Modern web apps. like it or not, are going to make use of things like WebSockets. Browser support is already present and UX designers will start requiring that UI implementations get data from the server in real time. Polling is not a viable solution for real deployment since at a network level it will cause the endless transfer of useless data to and from the server. Each request asking every time, “what happened ?” and the server dutifully responding “like I said last time, nothing”. Even with minimal response sizes, every request comes with headers that will eat network capacity. Moving away from the polling model will be easy for UI developers working mostly in client and creating tempting UIs for a handfull of users. Those attractive UIs generate demand and soon the handfull of users become hundreds or thousands. In the past we were able to simply scale up the web server, turn keep alives off, distribute static content and tune the hell out of each critical request. As WebSockets become more wide spread, that won’t be possible. The problem here is that web servers have been built for the last 10 years on a thread per request model, and many supporting libraries share that assumption. In the polling world that’s fine, since the request gets bound to the thread, the response is generated as fast as possible, and the the thread is unbound. Provided the response time is low enough the request throughput of the sever will be maintained high enough to service all requests without exausting the OS’s ability to manage threads/processes/open resources.

Serving a WebSocket request with the same model is a problem. The request is bound to a thread, the response is not generated as it waits, mid request, pending some external event. Some time later, that event happens and the response is delivered back to the client. The traditional web server environment will have to expect to be able to support as many concurrent requests on your infrastructure as there are users who have a page pointing to your sever on one of the many tabs they have open. If you have 100K users with a browser window open on a page where you have a WebSocket connection, then the hosting infrastructure will need to support 100K in progress requests. If the webserver model is process per request, somehow you have to provide resources to support 100K OS level processes. If its thread per request, then 100K threads. Obviously the only way of supporting this level of idle but connected requests is to use an event processing model. But that creates problems.

For instance, anyone writing PHP code will know it will probably on only run in process per worker mode as many of the PHP extensions are not thread safe. Java servlets are simular although changes in the Servlet 3 spec have constructs to release the processing thread back to the container, although many applications are still being developed on Servlet 2.4 and 2.5, and most frameworks are not capable of suspending requests. Python using mod_wsgi doesn’t have a well defined way of releasing the processing thread back to the server although there is some code originating from Google that uses mod_python to manipulate the connection and release the thread back to Apache Httpd.

There are new frameworks (eg Node.js) that address this problem and there is a considerable amount of religion surrounding their use. The believers able to show unbelievable performance levels on benchmark test cases and the doubters able to point to unbelievably complex and unfathomable real application code.
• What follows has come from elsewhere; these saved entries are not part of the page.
-- ==== Sys2Proof/Machine/Dma.lean ====
section
/-!
DEFINITION. The DMA engines: command checks, held skew streams, the next request of an engine, and the rows that arriving data write (R192 to R207, R216, R531).
-/

namespace Sys2Proof.Machine

/-! ### Fields and checks (R193, R194, R216, R531) -/

def Command.spRow (c : Command) : Nat := c.f1 0 13
def Command.ringRows (c : Command) : Nat := 2 ^ (6 + field (c.shapeWord 0) 11 3)
def Command.shapeMode (c : Command) : Nat := field (c.shapeWord 0) 4 3
def Command.sstep (c : Command) : Nat := field (c.shapeWord 3) 0 13
def Command.slot0 (c : Command) : Nat := c.f3 10 13
def Command.flush (c : Command) : Bool := bitAt c.w1.toNat 20
def Command.cont (c : Command) : Bool := bitAt c.w1.toNat 21
def Command.half (c : Command) : Bool := bitAt c.w1.toNat 22

/-- Skew transforms place rows by slot. -/
def Command.skews (c : Command) : Bool := c.xform == 1 || c.xform == 3

/-- Transforms that read a stored matrix tile. -/
def Command.tiles (c : Command) : Bool := c.xform == 5 || c.xform == 6

/-- Element width of the shape's FMT. -/
def Command.width (c : Command) : Nat :=
  match Fmt.ofA c.shapeFmt with
  | some f => f.width
  | none => 0

/-- Skew depth of a mode (R98). -/
def skewDepth (mode : Nat) : Nat :=
  match mode with
  | 1 => 32 | 2 => 16 | 3 => 8 | 4 => 8 | _ => 1

/-- Vectors of a skew descriptor. -/
def Command.vectors (c : Command) : Nat := if c.xform = 3 then 128 * c.items else c.items

/-- Reserved fields, reserved codes and fields that the transform does not use (R531). TILE_PACK takes the six MX formats; that FMT 0x6
and 0x7 are refused here is a DESIGN CHOICE: log entry 157. -/
def dmaFieldsOk (c : Command) : Bool :=
  let x := c.xform
  let s0 := c.shapeWord 0
  let s1 := c.shapeWord 1
  let usesMode := c.skews || x == 4 || x == 6
  c.w0Ok && c.f1 23 9 == 0 && c.f3 23 9 == 0 && field s0 15 17 == 0 && field s1 22 10 == 0 && field (c.shapeWord 3) 13 19 == 0
    && decide (x ≤ 7) && decide (c.shapeFmt ≤ 7) && decide (field s1 0 4 ≤ 7) && decide (field s1 17 5 ≤ 15)
    && (if usesMode then decide (1 ≤ c.shapeMode) && decide (c.shapeMode ≤ 5) else c.shapeMode == 0)
    && (c.skews || (!c.flush && !c.cont && c.slot0 == 0))
    && ((x == 6 && c.shapeMode == 4) || !c.half)
    && (x != 0 || c.shapeFmt == 0)
    && (x == 7 || !bitAt s0 14)
    && (x == 0 || x == 1 || field s1 0 4 == 0)
    && (x == 2 || x == 3 || field s1 17 5 == 0)
    && (!c.skews || c.sstep == 0)
    && (x != 7 || decide (c.shapeFmt ≤ 5))

/-- The transform is not allowed for the opcode or its parameters (0x0162). -/
def dmaXformOk (c : Command) (store : Bool) : Bool :=
  let x := c.xform
  (if store then x == 0 || x == 7 else decide (x ≤ 6))
    && !(c.skews && c.shapeMode == 5) && !(x == 1 && c.unitBytes != 512)
    && !((x == 2 || x == 3) && decide (96 < c.width * c.groups))
    && !(x == 4 && (c.shapeMode == 3 || c.shapeMode == 4)) && !(x == 6 && c.shapeMode == 5)

/-- CONT = 1 continues the held stream (R200). -/
def skewContOk (held : Option Skew) (c : Command) : Bool :=
  if !(c.skews && c.cont) then true
  else match held with
    | none => false
    | some k => k.spRow == c.spRow && k.ring == c.ringRows && k.mode == c.shapeMode && decide (k.next ≤ c.slot0)

/-- The first failing check of a DMA command (R216). -/
def dmaFault (held : Option Skew) (c : Command) (store : Bool) : Option Nat :=
  firstFault [
    (!dmaFieldsOk c, 0x0160),
    (decide (8191 < c.spRow + c.ringRows - 1), 0x0161),
    (!dmaXformOk c store, 0x0162),
    (!skewContOk held c, 0x0163),
    (if store then bitAt c.w1.toNat 18 || bitAt c.w1.toNat 19 else bitAt c.w1.toNat 18 && !c.sigEn, 0x0165)]

/-! ### Starting a descriptor -/

def Tile.dma (x : Tile) (q : Nat) : DmaEngine := if q = 3 then x.dma0 else x.dma1
def Tile.setDma (x : Tile) (q : Nat) (d : DmaEngine) : Tile := if q = 3 then { x with dma0 := d } else { x with dma1 := d }

/-- The skew stream that a descriptor leaves held: its own under CONT or a new one, or none under FLUSH (R199, R200). -/
def nextSkew (held : Option Skew) (c : Command) (seq : Nat) : Option Skew :=
  if !c.skews then held
  else if c.flush then none
  else
    let id := if c.cont then (held.map (·.stream)).getD seq else seq
    some { stream := id, spRow := c.spRow, ring := c.ringRows, mode := c.shapeMode, next := c.slot0 + c.vectors }

/-! ### Items -/

def itemKey (i off : Nat) : Nat := i * 2 ^ 20 + off

/-- The bytes of an item that have arrived or are staged, lowest offset first. -/
def Active.itemGot (a : Active) (i : Nat) : List Byte := (a.got.filter (fun e => e.1 / 2 ^ 20 == i)).flatMap (·.2)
There are plenty of other approaches to the same problem that avoid spagetti code, but the fundamental message is, that to support WebSockets at the server side an event based processing model has to be used, that is the direct opposite to how web applications have been delivered to date, and regardless of the religion, that creates a problem for deployment.

Deployment of this type of application demands that WebSocket connections are can be unbound from the thread servicing the request, when it becomes a WebSocket connection. The nasty twist is that every box handling the request needs to be able to do that, including any WebTiers or load balancers, and any HTTP connection can be converted from the Http protocol into the WebSocket protocol during the request. Fortunately, sensible applications will only support WebSocket on known URLs which gives the LB and WebTiers an oppertunity to route, but prior to routing every component in the chain must be using a small number of threads servicing a large number of open and active sockets.

This doesn’t mean that an entire application framework must be thrown away, but it does mean that whatever is handling the WebSocket request, upgrade and eventual connection must be event based. This also doesn’t mean that everyone must learn how to read and write spaghetti code in managing every aspect of threading threading, concurrency in communication re-writing every library to be non-blocking and asynchronous. Fortunately there are some extremely capable epoll based containers (including Node.js, other than its insistance to use JS) that can be used either as WebTier proxies or ultimate endpoints. Some of them, such as the Python based Tornado server will frameworks supporting the mod_wsgi standard and hence capable of running Django based applications for the non WebSocket portion. As can be seen from real benchmarks, these servers offer performance level expected of event based processing and support for traditional frameworks with real blocking resource connections.